■ TO DO: Only the lines of the data below from the one with "s with groups" through the one with "let y : Page" are wanted. Repeat them exactly.

= Beginning of Section =

/-! ### TEND, TSYNC, TRESUME (R312) -/

/-- R312 TEND. -/
def execTend (g : Guard) (p : PReg) (s : State) : Out :=
  runSeq 1 g [] s (fun v0 =>
    let v := v0.drained
    let t := v.rg.task
    if !v.lead || !t.epoch.children.isEmpty || t.epoch.fm != .none then .ok (v.set (v.q.setP p false))
    else
      .ok (v.setIn (v.s.updRg v.r (fun rg => { rg with task := { rg.task with ended := rg.task.ended || rg.task.parent.isSome } }))
        (v.q.setP p true)))

/-- R312 TEND.CHILD: it waits until every access of the issuer has performed; remote ones are awaited. -/
def execTendChild (g : Guard) (p : PReg) (a : Reg) (s : State) : Out :=
  runSeq 1 g [a] s (fun v0 =>
    let v := v0.drained
    let i := (v.q.getG a).toNat
    if !v.lead || (v.rg.task.epoch.children[i]?).elim true (fun c => c.st != .taken) then .ok (v.set (v.q.setP p false))
    else if !v.q.remotes.isEmpty then .ok (v.set { v.q with pc := v.pc, wait := some (.fenceSys v.q.remotes) })
    else .ok (v.setIn (v.s.updChild v.r i (fun c => { c with st := .ended })) (v.q.setP p true)))

def TaskState.settled : TaskState → Bool
  | .merged | .discarded => true
  | _ => false

/-- R312 TSYNC. -/
def execTsync (g : Guard) (p : PReg) (s : State) : Out :=
  runSeq 1 g [] s (fun v0 =>
    let v := v0.drained
    let e := v.rg.task.epoch
    if !v.lead || e.fm != .none then .ok (v.set (v.q.setP p false))
    else if e.children.isEmpty then .ok (v.setIn (v.s.acquireAll v.r) (v.q.setP p true))
    else if e.children.any (fun c => !c.st.settled) then .ok (v.set (v.q.setP p false))
    else .ok (v.setIn (v.s.updRg v.r (fun rg => rg.setEpoch { rg.task.epoch with fm := .running })) (v.q.setP p false)))

/-- The highest-indexed Pending child. -/
def Epoch.lastPending (e : Epoch) : Option Nat :=
  ((List.range e.children.length).filter (fun i => (e.children[i]?).elim false (fun c => c.st = .pending))).getLast?

/-- R312 TSYNC.TAKE. A bank view of a Taken child lies in the parent's own banks, filled there. -/
def execTsyncTake (g : Guard) (d : Reg) (s : State) : Out :=
  runSeq 1 g [] s (fun v0 =>
    let v := v0.drained
    match (if v.lead then v.rg.task.epoch.lastPending else none) with
    | none => v.refuse d 6
    | some i =>
      let s := v.s.updChild v.r i (fun c => { c with st := .taken })
      let ws := (v.rg.task.epoch.children[i]?).elim [] (fun c => c.views)
      .ok (v.setIn (s.updRg v.r (fun rg => ws.foldl (fun (rg : Region) (w : Nat × View) => rg.fillBank w.2) rg)) (v.q.setG d (w64 i))))
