-- ==== Sys2Proof/Machine/PageAlloc.lean ====
section
/-! DEFINITION. Fabric pages: the state word, a move for a claim, spare dunes (18 R411, R412, R415, R416). -/
namespace Sys2Proof.Machine

/-! ### The page state word (R411) -/

/-- STATE of a page: a page of a region's run shows what the region does (R412). -/
def State.pageState (s : State) (core p : Nat) : Nat :=
  let x := s.page core p
  let own := match x.st with
    | .free => 0 | .reserved => 1 | .loading => 2 | .armed => 3 | .running => 4 | .snapshotting => 5 | .moving => 6
    | .quarantined => 7 | .spare => 8
  match x.rid.bind s.rg? with
  | none => own
  | some rg =>
    if !rg.owns core p then own
    else if rg.snap then
      (match rg.gid.bind s.groups.find with
       | some g => if g.req = some .move then 6 else 5
       | none => 5)
    else match rg.st with
      | .loading | .restoring => if (s.core core).waking then 1 else 2
      | .running => 4
      | .draining => if rg.live then 4 else 3
      | .unarmed | .armed => 3
      | _ => own
def State.pageWord (s : State) (core p : Nat) : W64 :=
  let x := s.page core p
  let st := s.pageState core p
  let held := st != 0 && st != 7
  w64 ((if held then x.ctx % 1024 * 2 ^ 38 + x.member % 16 * 2 ^ 34 + x.first % 16 * 2 ^ 30 + x.pm1 % 16 * 2 ^ 26
        + (if x.erg then 2 ^ 25 else 0) + (if x.ctr then 2 ^ 24 else 0) else 0)
    + x.remap.toNat * 2 ^ 16 + (s.core core).spLeft % 4 * 2 ^ 8 + st)

/-- A page's state word or a port's status has changed since telemetry was last told: a record of it is due (R411, R457). -/
def State.notePage (s : State) (core p : Nat) : State :=
  let w := s.pageWord core p
  if s.tele.pages.get (12 * core + p) 512 = w then s
  else ({ s with tele := { s.tele with pages := s.tele.pages.store (12 * core + p) w 512 } } : State).report (.page core p w)
def State.noteLink (s : State) (n : Nat) (p : Port) : State :=
  let w := p.word p.llrr p.ferr
  if s.tele.links.get n 0 = w then s
  else ({ s with tele := { s.tele with links := s.tele.links.store n w 0 } } : State).report (.link n w)
/-- What telemetry is told between turns. -/
def State.observed (s : State) : State :=
  let s := s.cores.foldl (fun (s : State) (c : Nat × Core) => (List.range 12).foldl (fun (s : State) p => s.notePage c.1 p) s) s
  ((List.range s.ports.length).zip s.ports).foldl (fun (s : State) (e : Nat × Port) => s.noteLink e.1 e.2) s

/-! ### A move for a claim (R415) -/

/-- The pages of a core after those from `f` to `f + m − 1` have gone to `d`. -/
def afterMove (pages : List Page) (f m d : Nat) : List Page :=
  ((List.range pages.length).zip pages).map (fun (e : Nat × Page) =>
    if d ≤ e.1 && e.1 < d + m then { e.2 with st := .reserved }
    else if f ≤ e.1 && e.1 < f + m then { e.2 with st := .free } else e.2)
/-- The claim's group finds every place once a residency of a core has moved from `f` to `d`. -/
def State.sufficient (s : State) (aff : Nat) (g : Group) (core f m d : Nat) : Bool :=
  ((s.setCore core { s.core core with pages := afterMove (s.core core).pages f m d }).unplaced aff (s.groupBounds g).set g.members).isNone
/-- Where a residency of a core may go so that the claim's group can be placed: the shortest run, then the lower page. -/
def State.moveTo (s : State) (aff : Nat) (g : Group) (core f m : Nat) : Option Nat :=
  (((freeRuns (s.core core).pages).filter (fun r => m ≤ r.2 && s.sufficient aff g core f m r.1)).foldl
    (fun (b : Option (Nat × Nat)) r =>
      match b with
      | none => some r
      | some x => if r.2 < x.2 then some r else b) none).map (·.1)

/-- A residency that may be moved: one of a group, and not of a contract. -/
def State.movable (s : State) (rg : Region) : Bool :=
  rg.nmem != 0 && !(s.page rg.core rg.first).ctr && (rg.gid.bind s.groups.find).isSome
/-- The one residency, on one of these cores with `p` pages Free in `t`, whose relocation lets the claim's group be placed
and moves the fewest pages; ties to the higher first page. -/
def State.bestMove (s t : State) (aff : Nat) (g : Group) (cores : List Nat) (p : Nat) : Option (Nat × Region × Nat) :=
  let can := s.regions.filterMap (fun (e : Nat × Region) =>
    if !e.2.place.isSome || !cores.contains e.2.core || !s.movable e.2
        || ((t.core e.2.core).pages.filter (fun x => x.st = .free)).length < p then none
    else (s.moveTo aff g e.2.core e.2.first (e.2.pm1 + 1)).map (fun d => (e.1, e.2, d)))
  can.foldl (fun (b : Option (Nat × Region × Nat)) (x : Nat × Region × Nat) =>
    match b with
    | none => some x
    | some y =>
      if x.2.1.pm1 < y.2.1.pm1 || (x.2.1.pm1 = y.2.1.pm1 && y.2.1.first < x.2.1.first) then some x else b) none

/-- CLAIM_MOVE (R415): for a claim holder without a run, one residency's destination is reserved and its group
pre-empted, once for each claim. -/
def execClaimMove (s : State) : Out :=
  match s.claim with
  | none => .next s
  | some x =>
    match x.what, s.queue? x.q with
    | .group _ g, some q =>
      if q.claimed || s.move.isSome then .next s
      else match s.unplaced q.aff (s.groupBounds g).set g.members with
        | none => .next s
        | some (m, t) =>
          match s.bestMove t q.aff g (s.coresFor q.aff m.erg (s.groupBounds g).set) (m.pm1 + 1) with
          | none => .next s
          | some (r, rg, d) =>
            let s := s.setRun rg.core d (rg.pm1 + 1) (fun p =>
              { p with st := .reserved, ctx := rg.ctx, member := rg.member, first := d, pm1 := rg.pm1 })
            let s : State := { s with
              move := some (r, 12 * rg.core + d)
              queues := s.queues.upd x.q (fun q => { q with claimed := true }) }
            .next (match rg.gid with
              | some k => { s with groups := s.groups.upd k (fun g => g.ask .move) }
              | none => s)
    | _, _ => .next s

/-! ### Spare dunes (R416) -/

/-- A dune position has had more corrected errors than wear allows, outside contract windows (R457, R458); an uncorrectable
error asks as it strikes. -/
def State.worn (s : State) (core page pos : Nat) : Bool :=
  !s.windowOpen && decide (64 < (s.core core).wear.get (8 * page + pos) 0)

/-- REMAP_REQUEST (R416): Khamsin asks for a remap of a dune position. -/
def execRemapRequest (core page pos : Nat) (s : State) : Out :=
  if coreCount ≤ core || 12 ≤ page || 8 ≤ pos || !s.worn core page pos then .next s else .next (s.askRemap core page pos true)

/-- REMAP_COMPLETE (R412, R416): the lowest unused spare takes a position, and a page whose positions all have one is Free;
with none left the page stays withdrawn. What only wear asks for pauses while a window is open (R458). -/
def execRemapComplete (core page : Nat) (s : State) : Out :=
  let x := s.page core page
  match x.st, (if s.windowOpen then x.want.find? (fun p => !x.wear.contains p) else x.want.head?) with
  | .quarantined, some pos =>
    let n := (s.core core).spLeft
    if n = 0 then .next s
    else
      let rest := x.want.filter (· != pos)
      let y : Page := { x with remap := x.remap ||| BitVec.ofNat 8 (2 ^ pos), want := rest, wear := x.wear.filter (· != pos) }
      let s := s.setPage core page (if rest.isEmpty then y.clear else y)
      .next ((s.setCore core { s.core core with spLeft := n - 1, wear := (s.core core).wear.del (8 * page + pos) }).report (.remap core page pos))
  | _, _ => .next s

end Sys2Proof.Machine
end

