-- ==== Sys2Proof/Machine/Step.lean ====
section
/-! DEFINITION. One step of the whole machine: the next turn of the agenda moves (notes/assumptions/3.md). -/
namespace Sys2Proof.Machine

/-- Executes an instruction on behalf of an agent. -/
def execAs (a : Agent) (i : Instr) (s : State) : Out := exec i { s with agent := a }

/-- A sequencer's turn (05 R113; 20 R431): a pending asynchronous trap is taken before the lead's next
instruction; else the next instruction is fetched and executed; a sequencer that is halted, asleep,
waiting or held does nothing. -/
noncomputable def stepSeq (s : State) (r pg : Nat) : Out :=
  match s.seqTurn r pg with
  | .idle => .next s
  | .async => execAs (.seq r pg) (.asyncTrapTaken r) s
  | .fetch rg q => execAs (.seq r pg) (s.fetch r pg rg q).2 (s.fetch r pg rg q).1

/-- A node's turn: its encoded instruction is executed, one firing (07 R187). -/
noncomputable def stepNode (s : State) (r b n : Nat) : Out :=
  match s.nodeTurn r b n with
  | none => .next s
  | some i => execAs (.node r b n) i s

/-- The management core's turn (01 R21; 20 R435). -/
noncomputable def stepMgmt (s : State) (m : MgmtTurn) : Out :=
  if !s.mgmtReady then .next s
  else match m with
    | .trap t => .next (s.mgmtIn.mgmtTrap t).mgmtOut
    | .run i =>
      match mgmtInstr s.sec.mgmt.mode i with
      | none => .next s
      | some j =>
        match exec j s.mgmtIn with
        | .next t => .next t.mgmtOut
        | x => x

/-- The step function. -/
noncomputable def step (s : State) : Out :=
  let t := s.turn
  let s := s.began t
  if s.sec.boot = .shutDown && t != .event .coldReset then .next s
  else match t with
    | .seq r pg => stepSeq s r pg
    | .node r b n => stepNode s r b n
    | .event i => if isEvent i then execAs .none i s else .next s
    | .packet v i => if (s.delivered v i).2 then execAs .none i (s.delivered v i).1 else .next (s.delivered v i).1
    | .upset u => .next (s.upset u)
    | .idle _ => .next s
    | .mgmt m => stepMgmt s m

/-- `s` with the instruction of these bits loaded so that the next step runs it: a fresh context whose
page table maps its first page, a one-page residency of it that runs, and its turn first on the agenda
(notes/assumptions/10.md). -/
def State.withFetchWord (s : State) (nbits w : Nat) : State := s.loadWord nbits w

end Sys2Proof.Machine
end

= End of Section =

■ COMPLETED EXERCISE:
              | some k => { s with groups := s.groups.upd k (fun g => g.ask .move) }
              | none => s)
    | _, _ => .next s

/-! ### Spare dunes (R416) -/

/-- A dune position has had more corrected errors than wear allows, outside contract windows (R457, R458); an uncorrectable
error asks as it strikes. -/
def State.worn (s : State) (core page pos : Nat) : Bool :=
  !s.windowOpen && decide (64 < (s.core core).wear.get (8 * page + pos) 0)

/-- REMAP_REQUEST (R416): Khamsin asks for a remap of a dune position. -/
def execRemapRequest (core page pos : Nat) (s : State) : Out :=
  if coreCount ≤ core || 12 ≤ page || 8 ≤ pos || !s.worn core page pos then .next s else .next (s.askRemap core page pos true)

/-- REMAP_COMPLETE (R412, R416): the lowest unused spare takes a position, and a page whose positions all have one is Free;
with none left the page stays withdrawn. What only wear asks for pauses while a window is open (R458). -/
def execRemapComplete (core page : Nat) (s : State) : Out :=
  let x := s.page core page
  match x.st, (if s.windowOpen then x.want.find? (fun p => !x.wear.contains p) else x.want.head?) with
  | .quarantined, some pos =>
    let n := (s.core core).spLeft
    if n = 0 then .next s
    else
      let rest := x.want.filter (· != pos)
      let y : Page := { x with remap := x.remap ||| BitVec.ofNat 8 (2 ^ pos), want := rest, wear := x.wear.filter (· != pos) }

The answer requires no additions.